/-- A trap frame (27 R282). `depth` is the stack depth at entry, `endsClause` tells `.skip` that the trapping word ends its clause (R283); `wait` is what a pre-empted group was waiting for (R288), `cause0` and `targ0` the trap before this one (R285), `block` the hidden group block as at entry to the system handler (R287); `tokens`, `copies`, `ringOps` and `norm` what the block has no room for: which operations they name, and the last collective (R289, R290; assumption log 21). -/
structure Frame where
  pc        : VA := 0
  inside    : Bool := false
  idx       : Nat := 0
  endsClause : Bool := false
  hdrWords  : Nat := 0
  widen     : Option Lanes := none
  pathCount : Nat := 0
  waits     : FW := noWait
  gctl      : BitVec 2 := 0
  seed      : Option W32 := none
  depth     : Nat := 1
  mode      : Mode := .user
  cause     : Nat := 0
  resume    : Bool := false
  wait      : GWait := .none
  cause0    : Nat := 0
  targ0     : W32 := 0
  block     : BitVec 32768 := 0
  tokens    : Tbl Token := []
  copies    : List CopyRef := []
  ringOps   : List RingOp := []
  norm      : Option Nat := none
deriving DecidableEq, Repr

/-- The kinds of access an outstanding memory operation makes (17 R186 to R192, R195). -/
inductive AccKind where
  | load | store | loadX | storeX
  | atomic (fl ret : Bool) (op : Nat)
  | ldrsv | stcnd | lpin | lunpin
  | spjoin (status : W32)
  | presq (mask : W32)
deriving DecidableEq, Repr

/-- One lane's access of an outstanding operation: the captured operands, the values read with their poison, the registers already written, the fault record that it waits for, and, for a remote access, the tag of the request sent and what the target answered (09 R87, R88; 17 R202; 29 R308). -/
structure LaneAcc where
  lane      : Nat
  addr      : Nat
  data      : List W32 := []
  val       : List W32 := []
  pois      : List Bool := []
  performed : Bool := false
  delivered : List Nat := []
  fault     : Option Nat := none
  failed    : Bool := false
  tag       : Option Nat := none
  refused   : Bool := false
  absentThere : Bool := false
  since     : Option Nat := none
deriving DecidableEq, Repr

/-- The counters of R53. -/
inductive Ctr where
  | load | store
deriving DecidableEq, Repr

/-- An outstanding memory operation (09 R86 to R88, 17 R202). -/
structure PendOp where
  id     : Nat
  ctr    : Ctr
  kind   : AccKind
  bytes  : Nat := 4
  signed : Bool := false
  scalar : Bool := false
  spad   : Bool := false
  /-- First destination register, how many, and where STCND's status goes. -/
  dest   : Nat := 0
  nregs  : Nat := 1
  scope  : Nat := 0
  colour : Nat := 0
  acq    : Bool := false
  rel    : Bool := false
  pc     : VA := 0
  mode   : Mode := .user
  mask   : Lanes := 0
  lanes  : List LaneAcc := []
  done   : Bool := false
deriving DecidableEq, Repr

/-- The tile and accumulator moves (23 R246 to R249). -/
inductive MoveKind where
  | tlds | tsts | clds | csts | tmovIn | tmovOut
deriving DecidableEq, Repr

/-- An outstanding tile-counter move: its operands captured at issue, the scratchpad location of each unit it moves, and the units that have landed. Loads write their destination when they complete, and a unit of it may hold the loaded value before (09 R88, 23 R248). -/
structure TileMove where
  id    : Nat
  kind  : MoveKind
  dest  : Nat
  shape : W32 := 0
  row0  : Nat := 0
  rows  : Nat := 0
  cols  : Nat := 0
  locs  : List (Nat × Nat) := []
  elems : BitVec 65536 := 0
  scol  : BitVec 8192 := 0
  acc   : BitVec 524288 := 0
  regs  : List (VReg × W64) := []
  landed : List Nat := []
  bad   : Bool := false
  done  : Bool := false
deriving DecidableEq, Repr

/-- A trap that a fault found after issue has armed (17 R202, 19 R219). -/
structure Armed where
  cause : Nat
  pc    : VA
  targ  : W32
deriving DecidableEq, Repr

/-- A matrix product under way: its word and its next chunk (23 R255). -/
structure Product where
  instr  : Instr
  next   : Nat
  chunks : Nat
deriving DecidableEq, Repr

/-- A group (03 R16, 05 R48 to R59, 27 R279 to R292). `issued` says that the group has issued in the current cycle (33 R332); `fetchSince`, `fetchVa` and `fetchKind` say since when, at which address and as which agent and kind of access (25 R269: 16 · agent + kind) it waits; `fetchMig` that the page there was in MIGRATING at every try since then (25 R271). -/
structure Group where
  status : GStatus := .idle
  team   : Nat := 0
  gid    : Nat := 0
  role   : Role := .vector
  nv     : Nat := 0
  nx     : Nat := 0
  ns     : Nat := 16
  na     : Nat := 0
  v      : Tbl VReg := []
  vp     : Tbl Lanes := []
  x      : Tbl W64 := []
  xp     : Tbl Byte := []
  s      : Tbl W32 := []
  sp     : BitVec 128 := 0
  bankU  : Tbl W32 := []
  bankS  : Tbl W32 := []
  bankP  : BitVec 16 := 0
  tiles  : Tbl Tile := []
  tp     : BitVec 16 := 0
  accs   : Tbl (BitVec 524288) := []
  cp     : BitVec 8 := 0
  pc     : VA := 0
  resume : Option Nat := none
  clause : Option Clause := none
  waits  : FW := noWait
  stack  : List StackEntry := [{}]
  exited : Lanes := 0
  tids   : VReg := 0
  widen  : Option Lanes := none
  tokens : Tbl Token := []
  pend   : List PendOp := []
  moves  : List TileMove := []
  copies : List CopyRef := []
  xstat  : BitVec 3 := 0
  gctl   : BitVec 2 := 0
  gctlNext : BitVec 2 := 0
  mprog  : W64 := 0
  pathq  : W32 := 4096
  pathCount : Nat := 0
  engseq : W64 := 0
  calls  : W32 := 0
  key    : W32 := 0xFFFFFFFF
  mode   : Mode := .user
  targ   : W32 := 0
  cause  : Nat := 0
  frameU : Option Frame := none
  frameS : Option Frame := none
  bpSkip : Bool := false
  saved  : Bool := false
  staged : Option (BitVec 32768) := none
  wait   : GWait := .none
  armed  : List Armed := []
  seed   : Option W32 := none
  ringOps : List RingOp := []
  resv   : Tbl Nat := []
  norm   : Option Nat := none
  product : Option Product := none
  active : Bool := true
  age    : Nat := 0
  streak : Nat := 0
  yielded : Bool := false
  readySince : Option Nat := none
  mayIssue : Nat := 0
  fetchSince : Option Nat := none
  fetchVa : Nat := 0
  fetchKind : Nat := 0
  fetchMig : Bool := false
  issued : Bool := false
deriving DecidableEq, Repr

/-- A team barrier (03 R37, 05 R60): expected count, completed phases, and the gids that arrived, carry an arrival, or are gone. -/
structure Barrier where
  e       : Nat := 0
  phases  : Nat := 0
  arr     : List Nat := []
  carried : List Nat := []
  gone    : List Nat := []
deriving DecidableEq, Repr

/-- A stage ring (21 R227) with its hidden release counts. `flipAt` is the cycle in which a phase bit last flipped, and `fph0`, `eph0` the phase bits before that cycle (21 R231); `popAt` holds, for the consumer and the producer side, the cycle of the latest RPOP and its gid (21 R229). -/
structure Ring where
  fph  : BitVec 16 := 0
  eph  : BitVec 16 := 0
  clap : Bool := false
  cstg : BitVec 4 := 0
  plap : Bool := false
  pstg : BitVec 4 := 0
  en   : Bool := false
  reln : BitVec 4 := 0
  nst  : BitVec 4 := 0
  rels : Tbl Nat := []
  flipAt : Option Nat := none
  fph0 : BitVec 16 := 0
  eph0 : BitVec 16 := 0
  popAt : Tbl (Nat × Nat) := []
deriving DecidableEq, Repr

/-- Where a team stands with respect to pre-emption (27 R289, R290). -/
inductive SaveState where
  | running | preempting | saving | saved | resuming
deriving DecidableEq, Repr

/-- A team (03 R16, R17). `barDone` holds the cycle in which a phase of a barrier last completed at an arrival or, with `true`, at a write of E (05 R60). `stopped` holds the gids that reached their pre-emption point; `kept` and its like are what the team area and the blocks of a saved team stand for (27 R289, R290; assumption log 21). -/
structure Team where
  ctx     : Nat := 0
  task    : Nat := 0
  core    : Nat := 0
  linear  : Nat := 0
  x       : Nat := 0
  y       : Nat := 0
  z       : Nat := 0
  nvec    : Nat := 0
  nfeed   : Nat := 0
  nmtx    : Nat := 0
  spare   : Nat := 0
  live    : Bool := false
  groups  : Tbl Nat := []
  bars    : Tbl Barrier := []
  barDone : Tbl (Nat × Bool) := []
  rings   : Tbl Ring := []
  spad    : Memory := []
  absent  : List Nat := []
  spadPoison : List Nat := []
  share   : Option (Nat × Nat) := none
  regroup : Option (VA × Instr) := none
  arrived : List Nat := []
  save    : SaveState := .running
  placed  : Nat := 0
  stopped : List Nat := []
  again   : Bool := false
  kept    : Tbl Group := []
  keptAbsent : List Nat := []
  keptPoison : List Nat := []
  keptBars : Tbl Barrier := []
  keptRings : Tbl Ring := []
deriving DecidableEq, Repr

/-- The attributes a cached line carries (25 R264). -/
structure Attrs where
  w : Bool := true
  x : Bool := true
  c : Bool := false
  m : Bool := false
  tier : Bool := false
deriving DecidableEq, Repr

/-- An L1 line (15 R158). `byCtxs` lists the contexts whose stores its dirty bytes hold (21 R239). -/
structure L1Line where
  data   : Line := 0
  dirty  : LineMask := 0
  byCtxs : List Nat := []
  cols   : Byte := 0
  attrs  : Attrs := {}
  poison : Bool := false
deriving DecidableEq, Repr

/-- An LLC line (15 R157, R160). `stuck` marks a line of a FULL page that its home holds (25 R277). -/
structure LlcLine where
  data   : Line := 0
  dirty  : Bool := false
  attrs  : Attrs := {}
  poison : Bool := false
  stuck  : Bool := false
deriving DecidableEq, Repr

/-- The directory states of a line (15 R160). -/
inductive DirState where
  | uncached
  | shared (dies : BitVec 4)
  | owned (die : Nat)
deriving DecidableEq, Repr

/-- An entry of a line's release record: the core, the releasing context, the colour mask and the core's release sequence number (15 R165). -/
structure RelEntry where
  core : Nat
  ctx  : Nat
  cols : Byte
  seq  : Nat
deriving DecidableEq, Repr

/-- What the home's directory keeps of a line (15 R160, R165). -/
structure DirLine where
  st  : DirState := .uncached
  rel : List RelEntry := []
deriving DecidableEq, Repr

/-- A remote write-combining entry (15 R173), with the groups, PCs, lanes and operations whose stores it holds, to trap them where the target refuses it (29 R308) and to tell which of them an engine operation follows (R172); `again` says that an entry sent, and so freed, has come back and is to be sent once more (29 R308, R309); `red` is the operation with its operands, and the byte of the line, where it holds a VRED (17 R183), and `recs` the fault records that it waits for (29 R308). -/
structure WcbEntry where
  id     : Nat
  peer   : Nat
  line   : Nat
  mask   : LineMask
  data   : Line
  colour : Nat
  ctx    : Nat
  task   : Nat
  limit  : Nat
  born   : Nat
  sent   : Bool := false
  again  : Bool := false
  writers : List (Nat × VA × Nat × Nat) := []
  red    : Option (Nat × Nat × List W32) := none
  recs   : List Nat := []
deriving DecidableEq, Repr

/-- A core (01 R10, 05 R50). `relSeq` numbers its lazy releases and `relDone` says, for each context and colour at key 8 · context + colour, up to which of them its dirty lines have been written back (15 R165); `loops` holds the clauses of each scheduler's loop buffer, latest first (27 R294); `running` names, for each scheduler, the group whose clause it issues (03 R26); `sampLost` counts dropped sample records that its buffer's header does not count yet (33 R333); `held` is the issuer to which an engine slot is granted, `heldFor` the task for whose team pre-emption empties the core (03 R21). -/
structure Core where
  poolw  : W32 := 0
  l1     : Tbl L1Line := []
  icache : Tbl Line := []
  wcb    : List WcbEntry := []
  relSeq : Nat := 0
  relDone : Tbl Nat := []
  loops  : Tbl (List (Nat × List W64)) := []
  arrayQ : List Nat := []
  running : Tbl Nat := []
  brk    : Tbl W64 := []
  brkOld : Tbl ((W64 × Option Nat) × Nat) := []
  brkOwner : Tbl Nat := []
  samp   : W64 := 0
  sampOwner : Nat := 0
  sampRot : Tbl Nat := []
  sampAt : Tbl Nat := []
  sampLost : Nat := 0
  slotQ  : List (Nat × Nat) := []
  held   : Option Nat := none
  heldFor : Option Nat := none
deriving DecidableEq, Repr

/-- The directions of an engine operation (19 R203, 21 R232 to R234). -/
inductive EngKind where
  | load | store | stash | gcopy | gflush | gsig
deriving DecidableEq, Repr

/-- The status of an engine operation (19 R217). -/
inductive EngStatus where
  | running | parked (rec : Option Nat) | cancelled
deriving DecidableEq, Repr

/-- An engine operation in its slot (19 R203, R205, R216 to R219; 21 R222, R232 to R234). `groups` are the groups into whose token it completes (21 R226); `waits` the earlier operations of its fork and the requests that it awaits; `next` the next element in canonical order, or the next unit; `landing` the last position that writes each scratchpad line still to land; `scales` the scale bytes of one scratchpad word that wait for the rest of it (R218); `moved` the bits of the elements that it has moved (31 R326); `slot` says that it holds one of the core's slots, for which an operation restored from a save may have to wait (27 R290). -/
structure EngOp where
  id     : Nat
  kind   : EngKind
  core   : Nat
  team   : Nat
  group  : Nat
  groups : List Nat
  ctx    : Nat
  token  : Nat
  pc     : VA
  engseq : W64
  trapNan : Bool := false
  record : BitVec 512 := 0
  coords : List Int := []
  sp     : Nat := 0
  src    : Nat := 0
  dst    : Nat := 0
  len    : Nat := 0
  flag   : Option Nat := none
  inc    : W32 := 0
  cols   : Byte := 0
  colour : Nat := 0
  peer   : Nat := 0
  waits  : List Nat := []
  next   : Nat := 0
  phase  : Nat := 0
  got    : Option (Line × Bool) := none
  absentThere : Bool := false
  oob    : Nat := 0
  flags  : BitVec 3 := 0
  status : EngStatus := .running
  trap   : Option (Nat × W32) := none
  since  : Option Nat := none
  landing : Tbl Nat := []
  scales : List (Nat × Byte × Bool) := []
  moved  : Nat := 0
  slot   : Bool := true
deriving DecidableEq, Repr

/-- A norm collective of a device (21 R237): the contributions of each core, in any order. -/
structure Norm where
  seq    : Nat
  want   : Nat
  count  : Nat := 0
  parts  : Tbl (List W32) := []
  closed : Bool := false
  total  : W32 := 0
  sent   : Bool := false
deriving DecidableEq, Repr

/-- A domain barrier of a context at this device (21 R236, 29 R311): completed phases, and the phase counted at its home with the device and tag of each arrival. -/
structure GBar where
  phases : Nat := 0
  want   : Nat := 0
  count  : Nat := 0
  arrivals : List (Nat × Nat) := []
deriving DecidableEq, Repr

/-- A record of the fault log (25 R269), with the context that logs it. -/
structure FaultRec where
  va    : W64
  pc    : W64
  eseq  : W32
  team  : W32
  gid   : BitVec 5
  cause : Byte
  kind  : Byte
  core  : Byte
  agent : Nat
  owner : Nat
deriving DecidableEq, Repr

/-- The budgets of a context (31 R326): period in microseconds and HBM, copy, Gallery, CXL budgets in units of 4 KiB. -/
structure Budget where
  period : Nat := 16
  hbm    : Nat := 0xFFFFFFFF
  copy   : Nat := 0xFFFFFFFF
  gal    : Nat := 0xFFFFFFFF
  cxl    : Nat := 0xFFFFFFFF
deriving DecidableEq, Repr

* * *

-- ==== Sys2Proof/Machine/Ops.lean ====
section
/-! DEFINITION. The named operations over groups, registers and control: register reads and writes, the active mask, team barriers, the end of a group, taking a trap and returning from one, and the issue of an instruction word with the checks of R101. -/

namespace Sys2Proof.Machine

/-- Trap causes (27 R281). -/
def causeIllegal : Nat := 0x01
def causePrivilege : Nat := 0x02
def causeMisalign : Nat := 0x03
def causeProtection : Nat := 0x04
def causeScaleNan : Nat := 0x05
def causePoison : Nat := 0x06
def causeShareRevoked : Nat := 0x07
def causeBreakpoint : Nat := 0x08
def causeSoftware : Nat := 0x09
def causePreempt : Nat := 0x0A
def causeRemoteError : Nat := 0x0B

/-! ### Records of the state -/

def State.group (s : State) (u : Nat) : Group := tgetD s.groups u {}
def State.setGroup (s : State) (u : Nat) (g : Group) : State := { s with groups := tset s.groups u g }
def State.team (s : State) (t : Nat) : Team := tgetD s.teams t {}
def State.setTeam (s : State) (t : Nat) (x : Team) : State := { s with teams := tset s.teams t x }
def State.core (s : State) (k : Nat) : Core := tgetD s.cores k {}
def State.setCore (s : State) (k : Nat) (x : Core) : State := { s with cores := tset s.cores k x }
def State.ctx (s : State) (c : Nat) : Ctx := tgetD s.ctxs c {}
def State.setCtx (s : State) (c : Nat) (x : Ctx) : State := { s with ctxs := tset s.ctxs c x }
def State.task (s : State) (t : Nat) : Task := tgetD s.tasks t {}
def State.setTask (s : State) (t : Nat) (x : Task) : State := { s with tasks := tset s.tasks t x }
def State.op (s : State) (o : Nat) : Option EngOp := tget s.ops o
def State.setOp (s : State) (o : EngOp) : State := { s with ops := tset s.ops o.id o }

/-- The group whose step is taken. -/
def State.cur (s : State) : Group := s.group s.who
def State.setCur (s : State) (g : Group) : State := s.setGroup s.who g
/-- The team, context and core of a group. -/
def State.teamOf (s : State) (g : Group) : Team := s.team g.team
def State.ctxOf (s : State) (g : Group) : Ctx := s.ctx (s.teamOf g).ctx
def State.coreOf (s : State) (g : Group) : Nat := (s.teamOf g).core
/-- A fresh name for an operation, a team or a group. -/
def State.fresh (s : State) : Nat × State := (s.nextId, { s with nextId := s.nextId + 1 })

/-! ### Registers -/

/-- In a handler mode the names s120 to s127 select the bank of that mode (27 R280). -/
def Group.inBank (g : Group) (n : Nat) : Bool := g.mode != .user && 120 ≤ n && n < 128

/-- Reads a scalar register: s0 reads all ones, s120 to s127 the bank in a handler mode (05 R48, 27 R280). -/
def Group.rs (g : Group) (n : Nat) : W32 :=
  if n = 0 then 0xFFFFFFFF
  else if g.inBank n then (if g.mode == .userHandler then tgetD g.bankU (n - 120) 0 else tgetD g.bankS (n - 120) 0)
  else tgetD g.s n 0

==

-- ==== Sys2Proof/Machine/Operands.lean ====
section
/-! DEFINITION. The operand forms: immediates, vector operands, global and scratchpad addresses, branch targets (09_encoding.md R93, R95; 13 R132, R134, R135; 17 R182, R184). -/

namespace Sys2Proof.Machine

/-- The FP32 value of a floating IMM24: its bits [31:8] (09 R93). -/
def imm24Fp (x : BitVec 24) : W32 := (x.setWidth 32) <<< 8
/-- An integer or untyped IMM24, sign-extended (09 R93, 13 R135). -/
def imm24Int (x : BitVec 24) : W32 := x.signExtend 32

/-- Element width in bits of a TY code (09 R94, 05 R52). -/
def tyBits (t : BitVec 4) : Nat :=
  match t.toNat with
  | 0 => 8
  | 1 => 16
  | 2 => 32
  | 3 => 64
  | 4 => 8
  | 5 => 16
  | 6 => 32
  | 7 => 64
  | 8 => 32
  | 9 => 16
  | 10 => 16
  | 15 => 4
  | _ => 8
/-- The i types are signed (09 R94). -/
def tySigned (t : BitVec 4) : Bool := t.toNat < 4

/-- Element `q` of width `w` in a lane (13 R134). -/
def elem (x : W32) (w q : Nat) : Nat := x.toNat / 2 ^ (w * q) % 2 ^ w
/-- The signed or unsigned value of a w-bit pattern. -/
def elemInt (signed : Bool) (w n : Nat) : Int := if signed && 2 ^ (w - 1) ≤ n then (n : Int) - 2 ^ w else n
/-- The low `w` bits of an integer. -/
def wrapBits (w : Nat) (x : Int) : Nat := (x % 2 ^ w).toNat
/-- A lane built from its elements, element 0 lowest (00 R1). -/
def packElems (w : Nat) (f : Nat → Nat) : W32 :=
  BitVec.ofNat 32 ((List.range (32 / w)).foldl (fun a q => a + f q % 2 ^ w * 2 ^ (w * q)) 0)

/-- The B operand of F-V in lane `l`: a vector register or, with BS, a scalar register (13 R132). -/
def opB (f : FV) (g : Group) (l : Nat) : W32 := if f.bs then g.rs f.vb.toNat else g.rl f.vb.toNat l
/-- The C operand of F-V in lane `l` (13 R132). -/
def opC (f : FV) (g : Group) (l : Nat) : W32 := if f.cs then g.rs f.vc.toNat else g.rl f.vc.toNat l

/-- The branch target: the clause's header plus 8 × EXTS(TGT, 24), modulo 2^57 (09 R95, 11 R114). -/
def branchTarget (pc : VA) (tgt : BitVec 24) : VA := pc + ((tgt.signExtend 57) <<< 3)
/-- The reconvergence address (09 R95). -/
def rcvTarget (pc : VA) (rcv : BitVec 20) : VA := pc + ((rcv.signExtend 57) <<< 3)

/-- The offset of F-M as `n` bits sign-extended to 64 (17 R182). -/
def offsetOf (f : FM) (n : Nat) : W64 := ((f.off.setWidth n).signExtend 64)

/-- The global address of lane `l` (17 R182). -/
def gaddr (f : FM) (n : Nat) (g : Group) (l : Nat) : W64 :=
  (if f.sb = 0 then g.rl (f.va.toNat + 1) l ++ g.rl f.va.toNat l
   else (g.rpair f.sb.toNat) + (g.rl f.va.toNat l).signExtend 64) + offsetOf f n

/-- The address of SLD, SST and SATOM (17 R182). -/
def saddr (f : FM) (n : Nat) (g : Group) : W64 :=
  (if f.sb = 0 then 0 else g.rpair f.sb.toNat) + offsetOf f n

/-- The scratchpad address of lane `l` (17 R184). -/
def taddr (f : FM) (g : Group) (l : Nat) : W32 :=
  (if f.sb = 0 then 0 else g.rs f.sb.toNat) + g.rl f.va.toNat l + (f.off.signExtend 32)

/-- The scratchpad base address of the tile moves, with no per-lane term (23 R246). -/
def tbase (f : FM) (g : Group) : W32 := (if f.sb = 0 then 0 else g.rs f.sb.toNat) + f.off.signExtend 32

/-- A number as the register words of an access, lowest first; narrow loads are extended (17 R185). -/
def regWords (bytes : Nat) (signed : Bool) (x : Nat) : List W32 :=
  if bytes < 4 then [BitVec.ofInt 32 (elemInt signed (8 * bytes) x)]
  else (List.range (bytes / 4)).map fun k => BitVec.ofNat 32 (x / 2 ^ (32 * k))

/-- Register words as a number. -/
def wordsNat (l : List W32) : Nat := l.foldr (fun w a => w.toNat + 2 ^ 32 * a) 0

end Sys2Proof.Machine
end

Activity: Looking at the entries, how many lines contain the string "WcbEntry"? The answer is that number alone.

Task solution: 2